Description of the task: The records that follow are to be transcribed exactly.

Entries supplied:
# # # #

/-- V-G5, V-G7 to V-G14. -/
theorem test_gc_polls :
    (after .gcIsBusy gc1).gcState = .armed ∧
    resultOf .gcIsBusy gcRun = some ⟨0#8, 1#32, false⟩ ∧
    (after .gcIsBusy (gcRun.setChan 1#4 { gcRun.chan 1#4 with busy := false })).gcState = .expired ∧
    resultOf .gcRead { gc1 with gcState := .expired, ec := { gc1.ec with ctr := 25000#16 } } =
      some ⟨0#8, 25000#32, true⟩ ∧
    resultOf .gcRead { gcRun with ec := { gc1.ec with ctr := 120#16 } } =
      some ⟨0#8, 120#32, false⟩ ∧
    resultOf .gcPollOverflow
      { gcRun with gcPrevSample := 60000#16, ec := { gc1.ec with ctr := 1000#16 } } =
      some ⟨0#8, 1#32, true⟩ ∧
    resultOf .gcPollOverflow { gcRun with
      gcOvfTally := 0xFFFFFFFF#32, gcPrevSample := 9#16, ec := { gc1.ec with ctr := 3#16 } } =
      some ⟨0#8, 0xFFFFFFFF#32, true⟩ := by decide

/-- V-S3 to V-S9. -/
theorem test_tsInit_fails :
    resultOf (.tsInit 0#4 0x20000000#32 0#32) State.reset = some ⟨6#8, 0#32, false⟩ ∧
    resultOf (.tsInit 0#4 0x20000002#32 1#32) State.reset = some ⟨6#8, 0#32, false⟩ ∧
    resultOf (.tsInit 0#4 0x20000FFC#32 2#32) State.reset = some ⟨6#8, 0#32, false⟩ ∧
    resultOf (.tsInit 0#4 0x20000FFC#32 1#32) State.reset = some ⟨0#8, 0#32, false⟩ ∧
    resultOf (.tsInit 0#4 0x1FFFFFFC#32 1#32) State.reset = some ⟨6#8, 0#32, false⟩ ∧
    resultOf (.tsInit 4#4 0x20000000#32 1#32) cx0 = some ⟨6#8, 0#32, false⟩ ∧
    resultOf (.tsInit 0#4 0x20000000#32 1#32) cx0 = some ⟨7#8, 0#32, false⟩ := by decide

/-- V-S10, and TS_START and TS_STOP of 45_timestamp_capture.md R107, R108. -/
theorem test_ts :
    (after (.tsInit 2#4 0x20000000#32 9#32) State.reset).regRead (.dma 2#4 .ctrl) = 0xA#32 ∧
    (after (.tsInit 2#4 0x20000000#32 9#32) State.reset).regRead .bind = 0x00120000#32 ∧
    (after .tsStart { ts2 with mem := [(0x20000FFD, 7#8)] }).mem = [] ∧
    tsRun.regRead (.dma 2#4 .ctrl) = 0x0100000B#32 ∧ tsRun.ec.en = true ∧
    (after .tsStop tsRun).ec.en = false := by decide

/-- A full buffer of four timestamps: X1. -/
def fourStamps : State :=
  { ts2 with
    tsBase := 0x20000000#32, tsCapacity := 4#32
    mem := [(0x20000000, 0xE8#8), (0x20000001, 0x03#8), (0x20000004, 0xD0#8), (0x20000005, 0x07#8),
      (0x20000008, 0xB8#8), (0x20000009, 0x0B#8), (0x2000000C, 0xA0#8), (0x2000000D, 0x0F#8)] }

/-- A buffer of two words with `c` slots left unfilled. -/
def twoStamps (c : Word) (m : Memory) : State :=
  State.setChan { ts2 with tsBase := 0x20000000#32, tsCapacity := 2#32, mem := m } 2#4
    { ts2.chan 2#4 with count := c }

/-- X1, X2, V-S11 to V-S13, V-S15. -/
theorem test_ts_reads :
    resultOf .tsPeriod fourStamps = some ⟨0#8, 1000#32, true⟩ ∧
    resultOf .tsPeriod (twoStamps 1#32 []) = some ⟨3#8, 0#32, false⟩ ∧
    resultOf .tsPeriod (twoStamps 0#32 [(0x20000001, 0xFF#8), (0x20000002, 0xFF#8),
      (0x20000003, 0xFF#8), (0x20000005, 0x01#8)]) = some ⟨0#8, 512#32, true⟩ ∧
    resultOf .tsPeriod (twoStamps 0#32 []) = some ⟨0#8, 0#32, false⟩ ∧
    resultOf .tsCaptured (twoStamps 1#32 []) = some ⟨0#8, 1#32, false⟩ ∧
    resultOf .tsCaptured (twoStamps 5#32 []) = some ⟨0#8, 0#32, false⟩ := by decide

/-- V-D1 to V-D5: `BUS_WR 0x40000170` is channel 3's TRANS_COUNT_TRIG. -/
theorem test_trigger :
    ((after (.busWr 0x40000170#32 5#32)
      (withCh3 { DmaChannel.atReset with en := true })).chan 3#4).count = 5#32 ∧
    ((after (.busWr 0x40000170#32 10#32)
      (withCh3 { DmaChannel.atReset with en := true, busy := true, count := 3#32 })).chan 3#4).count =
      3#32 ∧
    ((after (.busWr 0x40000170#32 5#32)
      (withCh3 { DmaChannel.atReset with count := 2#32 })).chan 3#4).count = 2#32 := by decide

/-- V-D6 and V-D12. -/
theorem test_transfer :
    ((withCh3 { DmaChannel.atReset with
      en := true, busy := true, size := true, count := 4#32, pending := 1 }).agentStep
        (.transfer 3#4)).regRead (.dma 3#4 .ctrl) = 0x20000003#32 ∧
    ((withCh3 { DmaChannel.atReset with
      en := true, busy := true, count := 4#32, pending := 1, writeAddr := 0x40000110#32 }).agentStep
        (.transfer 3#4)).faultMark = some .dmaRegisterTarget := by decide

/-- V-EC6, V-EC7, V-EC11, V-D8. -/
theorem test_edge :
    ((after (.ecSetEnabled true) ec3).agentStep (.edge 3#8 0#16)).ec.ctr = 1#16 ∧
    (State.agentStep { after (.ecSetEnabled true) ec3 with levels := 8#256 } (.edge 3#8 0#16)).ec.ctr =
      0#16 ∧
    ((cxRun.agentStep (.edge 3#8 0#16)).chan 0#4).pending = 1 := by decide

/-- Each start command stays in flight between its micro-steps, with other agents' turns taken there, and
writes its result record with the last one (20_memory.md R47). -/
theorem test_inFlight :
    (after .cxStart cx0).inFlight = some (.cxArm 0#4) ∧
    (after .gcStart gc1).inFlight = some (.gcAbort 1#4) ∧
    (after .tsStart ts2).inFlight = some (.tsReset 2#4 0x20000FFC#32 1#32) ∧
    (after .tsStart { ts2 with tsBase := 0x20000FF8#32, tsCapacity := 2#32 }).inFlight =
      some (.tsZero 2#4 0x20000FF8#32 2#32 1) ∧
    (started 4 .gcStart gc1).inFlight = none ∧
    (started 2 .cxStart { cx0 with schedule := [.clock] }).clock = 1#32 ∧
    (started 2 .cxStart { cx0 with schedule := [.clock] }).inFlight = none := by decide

# # # #

Task output:
/-- V-G5, V-G7 to V-G14. -/
theorem test_gc_polls :
    (after .gcIsBusy gc1).gcState = .armed ∧
    resultOf .gcIsBusy gcRun = some ⟨0#8, 1#32, false⟩ ∧
    (after .gcIsBusy (gcRun.setChan 1#4 { gcRun.chan 1#4 with busy := false })).gcState = .expired ∧
    resultOf .gcRead { gc1 with gcState := .expired, ec := { gc1.ec with ctr := 25000#16 } } =
      some ⟨0#8, 25000#32, true⟩ ∧
    resultOf .gcRead { gcRun with ec := { gc1.ec with ctr := 120#16 } } =
      some ⟨0#8, 120#32, false⟩ ∧
    resultOf .gcPollOverflow
      { gcRun with gcPrevSample := 60000#16, ec := { gc1.ec with ctr := 1000#16 } } =
      some ⟨0#8, 1#32, true⟩ ∧
    resultOf .gcPollOverflow { gcRun with
      gcOvfTally := 0xFFFFFFFF#32, gcPrevSample := 9#16, ec := { gc1.ec with ctr := 3#16 } } =
      some ⟨0#8, 0xFFFFFFFF#32, true⟩ := by decide

/-- V-S3 to V-S9. -/
theorem test_tsInit_fails :
    resultOf (.tsInit 0#4 0x20000000#32 0#32) State.reset = some ⟨6#8, 0#32, false⟩ ∧
    resultOf (.tsInit 0#4 0x20000002#32 1#32) State.reset = some ⟨6#8, 0#32, false⟩ ∧
    resultOf (.tsInit 0#4 0x20000FFC#32 2#32) State.reset = some ⟨6#8, 0#32, false⟩ ∧
    resultOf (.tsInit 0#4 0x20000FFC#32 1#32) State.reset = some ⟨0#8, 0#32, false⟩ ∧
    resultOf (.tsInit 0#4 0x1FFFFFFC#32 1#32) State.reset = some ⟨6#8, 0#32, false⟩ ∧
    resultOf (.tsInit 4#4 0x20000000#32 1#32) cx0 = some ⟨6#8, 0#32, false⟩ ∧
    resultOf (.tsInit 0#4 0x20000000#32 1#32) cx0 = some ⟨7#8, 0#32, false⟩ := by decide

/-- V-S10, and TS_START and TS_STOP of 45_timestamp_capture.md R107, R108. -/
theorem test_ts :
    (after (.tsInit 2#4 0x20000000#32 9#32) State.reset).regRead (.dma 2#4 .ctrl) = 0xA#32 ∧
    (after (.tsInit 2#4 0x20000000#32 9#32) State.reset).regRead .bind = 0x00120000#32 ∧
    (after .tsStart { ts2 with mem := [(0x20000FFD, 7#8)] }).mem = [] ∧
    tsRun.regRead (.dma 2#4 .ctrl) = 0x0100000B#32 ∧ tsRun.ec.en = true ∧
    (after .tsStop tsRun).ec.en = false := by decide

/-- A full buffer of four timestamps: X1. -/
def fourStamps : State :=
  { ts2 with
    tsBase := 0x20000000#32, tsCapacity := 4#32
    mem := [(0x20000000, 0xE8#8), (0x20000001, 0x03#8), (0x20000004, 0xD0#8), (0x20000005, 0x07#8),
      (0x20000008, 0xB8#8), (0x20000009, 0x0B#8), (0x2000000C, 0xA0#8), (0x2000000D, 0x0F#8)] }

/-- A buffer of two words with `c` slots left unfilled. -/
def twoStamps (c : Word) (m : Memory) : State :=
  State.setChan { ts2 with tsBase := 0x20000000#32, tsCapacity := 2#32, mem := m } 2#4
    { ts2.chan 2#4 with count := c }

/-- X1, X2, V-S11 to V-S13, V-S15. -/
theorem test_ts_reads :
    resultOf .tsPeriod fourStamps = some ⟨0#8, 1000#32, true⟩ ∧
    resultOf .tsPeriod (twoStamps 1#32 []) = some ⟨3#8, 0#32, false⟩ ∧
    resultOf .tsPeriod (twoStamps 0#32 [(0x20000001, 0xFF#8), (0x20000002, 0xFF#8),
      (0x20000003, 0xFF#8), (0x20000005, 0x01#8)]) = some ⟨0#8, 512#32, true⟩ ∧
    resultOf .tsPeriod (twoStamps 0#32 []) = some ⟨0#8, 0#32, false⟩ ∧
    resultOf .tsCaptured (twoStamps 1#32 []) = some ⟨0#8, 1#32, false⟩ ∧
    resultOf .tsCaptured (twoStamps 5#32 []) = some ⟨0#8, 0#32, false⟩ := by decide

/-- V-D1 to V-D5: `BUS_WR 0x40000170` is channel 3's TRANS_COUNT_TRIG. -/
theorem test_trigger :
    ((after (.busWr 0x40000170#32 5#32)
      (withCh3 { DmaChannel.atReset with en := true })).chan 3#4).count = 5#32 ∧
    ((after (.busWr 0x40000170#32 10#32)
      (withCh3 { DmaChannel.atReset with en := true, busy := true, count := 3#32 })).chan 3#4).count =
      3#32 ∧
    ((after (.busWr 0x40000170#32 5#32)
      (withCh3 { DmaChannel.atReset with count := 2#32 })).chan 3#4).count = 2#32 := by decide

/-- V-D6 and V-D12. -/
theorem test_transfer :
    ((withCh3 { DmaChannel.atReset with
      en := true, busy := true, size := true, count := 4#32, pending := 1 }).agentStep
        (.transfer 3#4)).regRead (.dma 3#4 .ctrl) = 0x20000003#32 ∧
    ((withCh3 { DmaChannel.atReset with
      en := true, busy := true, count := 4#32, pending := 1, writeAddr := 0x40000110#32 }).agentStep
        (.transfer 3#4)).faultMark = some .dmaRegisterTarget := by decide

/-- V-EC6, V-EC7, V-EC11, V-D8. -/
theorem test_edge :
    ((after (.ecSetEnabled true) ec3).agentStep (.edge 3#8 0#16)).ec.ctr = 1#16 ∧
    (State.agentStep { after (.ecSetEnabled true) ec3 with levels := 8#256 } (.edge 3#8 0#16)).ec.ctr =
      0#16 ∧
    ((cxRun.agentStep (.edge 3#8 0#16)).chan 0#4).pending = 1 := by decide

/-- Each start command stays in flight between its micro-steps, with other agents' turns taken there, and
writes its result record with the last one (20_memory.md R47). -/
theorem test_inFlight :
    (after .cxStart cx0).inFlight = some (.cxArm 0#4) ∧
    (after .gcStart gc1).inFlight = some (.gcAbort 1#4) ∧
    (after .tsStart ts2).inFlight = some (.tsReset 2#4 0x20000FFC#32 1#32) ∧
    (after .tsStart { ts2 with tsBase := 0x20000FF8#32, tsCapacity := 2#32 }).inFlight =
      some (.tsZero 2#4 0x20000FF8#32 2#32 1) ∧
    (started 4 .gcStart gc1).inFlight = none ∧
    (started 2 .cxStart { cx0 with schedule := [.clock] }).clock = 1#32 ∧
    (started 2 .cxStart { cx0 with schedule := [.clock] }).inFlight = none := by decide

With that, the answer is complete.